Soil pH and Nutrient Availability

Our main goal in managing soil fertility is to assure an adequate supply of essential mineral nutrients for proper crop growth and development and ultimately for the production of high yield and fiber quality. Many of the nutrients described above are present in the soil in sufficient quantities to accomplish our objective. However, presence of a specific nutrient in the soil does not necessarily suggest availability to the plant. The key component to nutrient uptake is the chemical solubility of the ion that the plant requires and that solubility is highly dependent on soil solution pH. The following Figure illustrates the relative availability of nutrients as a function of soil pH. An illustrative example of this process is that of soil P dynamics in arid desert soils. Soil solution pH levels in desert soils may reach as high as 9 but are commonly near 8 to 8.5. At these pH levels most native soil P remains in an insoluble state.

Figure illustrating the relationship between soil solution pH and nutrient availability.
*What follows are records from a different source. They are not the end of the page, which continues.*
/-- Publish the roles and logical numbers of the ranks (R248, R266, R267): 0 ACTIVE, 1 SPARE, 2 MIGRATING_FROM, 3 MIGRATING_TO, 4 RETIRED; spare_state 0 READY, 1 IN_USE, 2 NONE. -/
def State.publishRanks (s : State) : State :=
  let m := s.mem
  let active := fun (r : Nat) => m.table.contains r
  let spare := (List.range 5).any (fun r => !active r && !m.retired.contains r)
  let role := fun (r : Nat) =>
    match m.migration with
    | some g => if r = g.old then 2 else if r = g.new then 3 else if active r then 0 else if m.retired.contains r then 4 else 1
    | none => if active r then 0 else if m.retired.contains r then 4 else 1
  let s1 := (List.range 5).foldl (fun st r =>
    (st.roSet (K.memRankRole r) (role r)).roSet (K.memRankLogical r) (if active r then m.table.idxOf r else 0)) s
  s1.roSet K.memSpareState (if m.migration.isSome then 1 else if spare then 0 else 2)

/-- The spare that waits, none while it is in use, under test results or retired. -/
def State.spareRank (s : State) : Option Nat :=
  if s.mem.migration.isSome then none else (List.range 5).find? (fun r => !s.mem.table.contains r && !s.mem.retired.contains r)

/-- Migration of a rank begins: the spare leaves self-refresh to be verified; a spare test in progress ends (R266). -/
def State.startMigration (s : State) (old spare : Nat) : State :=
  let g : Migration := { old := old, new := spare, logical := s.mem.table.idxOf old, copied := 0, since := none, verified := false }
  ((s.withMem { s.mem with migration := some g, spareTest := none }).setRank spare { s.rank spare with selfRefresh := false }).publishRanks

/-- The migration is abandoned: the old rank is complete, the spare is retired (R271). -/
def State.abandonMigration (s : State) : State :=
  match s.mem.migration with
  | none => s
  | some g =>
    (((s.withMem { s.mem with migration := none, retired := g.new :: s.mem.retired }).setRank g.new { s.rank g.new with selfRefresh := true }).publishRanks).raise
      Ev.memNoSpare [u g.new]

/-! ### Errors (R264, R265) -/

/-- A device is known to be faulty. -/
def State.isFaulty (s : State) (r d : Nat) : Bool := s.mem.faulty.contains (r, d)

/-- A device becomes FAULTY (R265): recorded, raised, and its rank migrates, or has no spare; the spare of a migration abandons it (R266, R268, R271). -/
def State.deviceFaulty (s : State) (r d : Nat) : State :=
  if s.isFaulty r d then s
  else
    let s1 := (((s.withMem { s.mem with faulty := s.mem.faulty ++ [(r, d)] }).roSet (K.memRankDeviceState r d) 2).raise Ev.memDeviceFault [u r, u d])
    match s1.mem.migration with
    | some g =>
      if r = g.new then s1.abandonMigration
      else if r = g.old then s1
      else if s1.mem.table.contains r then s1.raise Ev.memNoSpare [u r] else s1
    | none =>
      if s1.mem.table.contains r then
        (match s1.spareRank with
         | some sp => s1.startMigration r sp
         | none => s1.raise Ev.memNoSpare [u r])
      else if s1.mem.retired.contains r then s1
      else ((s1.withMem { s1.mem with retired := r :: s1.mem.retired, spareTest := none }).publishRanks).raise Ev.memNoSpare [u r]

/-- Corrected errors of a device within 24 h. -/
def State.recentErrors (s : State) (r d : Nat) : Nat :=
  (s.mem.errors.filter (fun e => e.1 == r && e.2.1 == d && decide (s.now < e.2.2 + 86400 * secondTicks))).length

/-- A corrected error is attributed (R265). `recurs` tells that it stood in a burst just written back. -/
def State.attribute (s : State) (r d lanes : Nat) (recurs : Bool) : State :=
  let kept := s.mem.errors.filter (fun e => decide (s.now < e.2.2 + 86400 * secondTicks))
  let s1 := (s.withMem { s.mem with errors := (r, d, s.now) :: kept }).bump (K.memRankDeviceCorrected r d) 1
  let n := s1.recentErrors r d
  if recurs ∨ 256 < n ∨ 4 ≤ lanes then s1.deviceFaulty r d
  else if 16 ≤ n ∧ s1.roGet (K.memRankDeviceState r d) = 0 then s1.roSet (K.memRankDeviceState r d) 1
  else s1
In fact, applied P fertilizers that are soluble may revert to insoluble forms when it comes in contact with the soil. This is why banding applications of P fertilizer will help improve efficiency by minimizing the surface area contact with the soil. Programs aimed at managing pH in soils will help increase availability of native plant nutrients and improve the efficiency of applied nutrients through fertilizers. The addition of acid to alkaline soils and lime to acid soils will help to accomplish this. An accurate determination of soil fertility levels and pH will help to manage nutrients in an economically and environmentally efficient manner.